Sarkozy, who at the time of the 2005 riots was interior minister, was blamed for inciting the rioters by calling them "scum" and threatening to clean them out with an industrial power hose. His tough law-and-order posture was credited with helping him win the election last year, and he has rarely ventured to the suburbs since taking office. Rioting briefly erupted in some Paris suburbs again last fall, which many analysts said showed little had been done to improve conditions.

Sarkozy returned to his tough law-and-order themes Friday. "The first obligation of the state is to assure the safety of citizens, and the first right of any citizen is to be safe," Sarkozy said, pledging to hire 4,000 more police officers for the suburban neighborhoods in the next three years. Many citizens in the communities complain of gang violence, and Sarkozy said that "as of tomorrow, we will be waging a pitiless war against those who are involved in smuggling drugs and those who consume drugs."

He tempered his comments with a blunt recognition that France does not provide equal opportunities or services to minorities.
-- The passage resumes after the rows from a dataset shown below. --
-- ==== Sys2Proof/Machine/Codes.lean ====
section
/-! DEFINITION. The value codes and kind table of R150 and R130: how names are spelled in bytes, and back. -/

namespace Sys2Proof.Machine

open Sys2Proof

/-! ## Kinds -/

/-- Kind codes (R150, payload layouts). -/
def Kind.code : Kind → Nat
  | .mst => 0x08
  | .ovs => 0x10
  | .scs => 0x11
  | .bid => 0x12
  | .pdn => 0x13
  | .pas => 0x18
  | .rms => 0x19
  | .rmh => 0x1A
  | .ppm => 0x20
  | .prf => 0x21
  | .qco => 0x28
  | .qcr => 0x29
  | .chp => 0x30
  | .chr => 0x31
  | .cha => 0x32
  | .che => 0x33
  | .pnl => 0x38

/-- Payload lengths (R150). -/
def Kind.payloadLength : Kind → Nat
  | .mst => 5
  | .ovs => 12
  | .scs => 7
  | .bid => 3
  | .pdn => 3
  | .pas => 1
  | .rms => 1
  | .rmh => 2
  | .ppm => 1
  | .prf => 2
  | .qco => 4
  | .qcr => 3
  | .chp => 1
  | .chr => 2
  | .cha => 1
  | .che => 1
  | .pnl => 5

/-- The urgency the part sends a kind with (R130). The part sends no kind below SCS and OVS in this list; machines and
panels choose their own urgency. -/
def Kind.urgency : Kind → Nat
  | .ppm => 1
  | .prf => 1
  | .qco => 2
  | .chp => 3
  | .chr => 3
  | .bid => 4
  | .pdn => 4
  | .scs => 8
  | .ovs => 9
  | .mst => 15
  | .pas => 15
  | .rms => 15
  | .rmh => 15
  | .qcr => 15
  | .cha => 15
  | .che => 15
  | .pnl => 15

/-- Every kind, for looking a code up. -/
def allKinds : List Kind :=
  [.ppm, .prf, .qco, .chp, .chr, .bid, .pdn, .scs, .ovs, .mst, .pas, .rms, .rmh, .qcr, .cha, .che, .pnl]

def kindOfCode (n : Nat) : Option Kind := allKinds.find? (fun k => k.code == n)

/-! ## Values -/

def Phase.code : Phase → Nat
  | .unknown => 0
  | .empty => 1
  | .charging => 2
  | .coking => 3
  | .ready => 4
  | .pushing => 5
  | .out => 6

def phaseOfCode : Nat → Option Phase
  | 0 => some .unknown
  | 1 => some .empty
  | 2 => some .charging
  | 3 => some .coking
  | 4 => some .ready
  | 5 => some .pushing
  | 6 => some .out
  | _ => none

def DoorState.code : DoorState → Nat
  | .sealed => 0
  | .leaking => 1
  | .released => 2
  | .unlatched => 3
  | .off => 4
  | .fault => 5

def OfftakeMode.code : OfftakeMode → Nat
  | .pi => 0
  | .aspirate => 1
  | .isolate => 2
  | .hold => 3

def subCode : Option SubState → Nat
  | none => 0
  | some .moving => 1
  | some .reached => 2
  | some .failed => 3

/-- 1 to 5; a station without a context sends 0. -/
def Stage.code : Stage → Nat
  | .prepare => 1
  | .armed => 2
  | .pushing => 3
  | .closing => 4
  | .returning => 5

def AbortReason.code : AbortReason → Nat
  | .panel => 1
  | .isolateFail => 2
  | .prepareTime => 3
  | .armedTime => 4
  | .carRefused => 5
  | .carTimeout => 6
  | .carList => 7
  | .doorFault => 8

def OrderKind.code : OrderKind → Nat
  | .spot _ => 1
  | .quench _ => 2
  | .dump => 3
  | .release => 4

def OrderState.code : OrderState → Nat
  | .queued => 1
  | .sent => 2
  | .accepted => 3

/-- The QCR verdicts (R100, R150). -/
inductive Verdict where
  | accept
  | refuse
  | done
  deriving DecidableEq, Repr

def verdictOfCode : Nat → Option Verdict
  | 1 => some .accept
  | 2 => some .refuse
  | 3 => some .done
  | _ => none

/-- The reasons of a push refusal (R42, R150). -/
inductive PrfReason where
  | notArmed
  | support
  | guide
  | car
  | pusher
  deriving DecidableEq, Repr

def PrfReason.code : PrfReason → Nat
  | .notArmed => 1
  | .support => 2
  | .guide => 3
  | .car => 4
  | .pusher => 5

/-- The reasons of a charge refusal (R12, R15, R16, R150). -/
inductive ChrReason where
  | notEmpty
  | doors
  | busy
  | cap
  deriving DecidableEq, Repr

def ChrReason.code : ChrReason → Nat
  | .notEmpty => 1
  | .doors => 2
  | .busy => 3
  | .cap => 4

def activityOfCode : Nat → Option Activity
  | 0 => some .idle
  | 1 => some .busy
  | 2 => some .fault
  | _ => none

def loadOfCode : Nat → Option Load
  | 0 => some .empty
  | 1 => some .hot
  | 2 => some .quenched
  | _ => none

def flagOfCode : Nat → Option Bool
  | 0 => some false
  | 1 => some true
  | _ => none

/-- Bit of an alarm in the oven alarm set (R150). -/
def OvenAlarm.bit : OvenAlarm → Nat
  | .pressureSensor => 0
  | .pressureHigh => 1
  | .valveFault => 2
  | .capFault => 3
  | .doorForcedP => 4
  | .doorForcedC => 5
  | .resealP => 6
  | .resealC => 7
  | .doorSwitch => 8
  | .doorLate => 9
  | .pushAborted => 10
  | .pushUnpermitted => 11
  | .overdue => 12
  | .chargeLate => 13
  | .ageLost => 14
  | .ramLate => 15

/-- Bit of an alarm in the station alarm byte (R150). -/
def StationAlarm.bit : StationAlarm → Nat
  | .carTimeout => 0
  | .hotCar => 1
  | .lineSilent => 2
  | .samplePort => 3
  | .retainedLost => 4
  | .backupLow => 5
  | .sectionOverlap => 6

/-- The level alarms of an oven: PRESSURE_SENSOR, PRESSURE_HIGH, RESEAL_P, RESEAL_C, OVERDUE (R139). The other eleven
bits are the latched ones. -/
def ovenLevelMask : Word16 := 0x10C3

/-- The level alarms of the station: LINE_SILENT, SAMPLE_PORT, BACKUP_LOW (R139). -/
def stationLevelMask : Byte := 0x2C

/-! ## Bytes -/

/-- A number as one byte. -/
def byteOf (n : Nat) : Byte := BitVec.ofNat 8 n

/-- A number as two bytes, most significant first (R150). -/
def bytesOf16 (n : Nat) : List Byte := [BitVec.ofNat 8 (n / 256), BitVec.ofNat 8 n]

/-- A signed number as 16-bit two's complement, two bytes (R150). -/
def bytesOfInt16 (x : Int) : List Byte := bytesOf16 (BitVec.ofInt 16 x).toNat

end Sys2Proof.Machine
end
He ordered his cabinet ministers to develop three-year plans to provide equal public services for all.

Sarkozy said a key goal was to eliminate the sense of isolation in suburban towns caused by poor transportation links with surrounding communities. In one of the few initiatives that carried a price tag, he said the government would earmark 500 million euros (about $735 million) for new tramway and bus service between the communities.

Sarkozy said private business would soon begin a program to recruit, train and mentor "several thousand" youths from the suburbs, while the government would create 30 "centers for excellence" in the communities for the best teachers and students.

Financial support to local communities "will be significant," Sarkozy pledged. Among other initiatives, he called for a program that would enable people in government housing to become co-owners of their homes. He said the state would establish "second-chance schools" to lure high school dropouts back to the classroom.

"Let’s do away with the debate on positive discrimination," Sarkozy said, using the French term for affirmative action programs, which are illegal here. "I want action." He said schools in the suburbs would be ordered to submit the top 5 percent of their students for admission to the country’s best universities.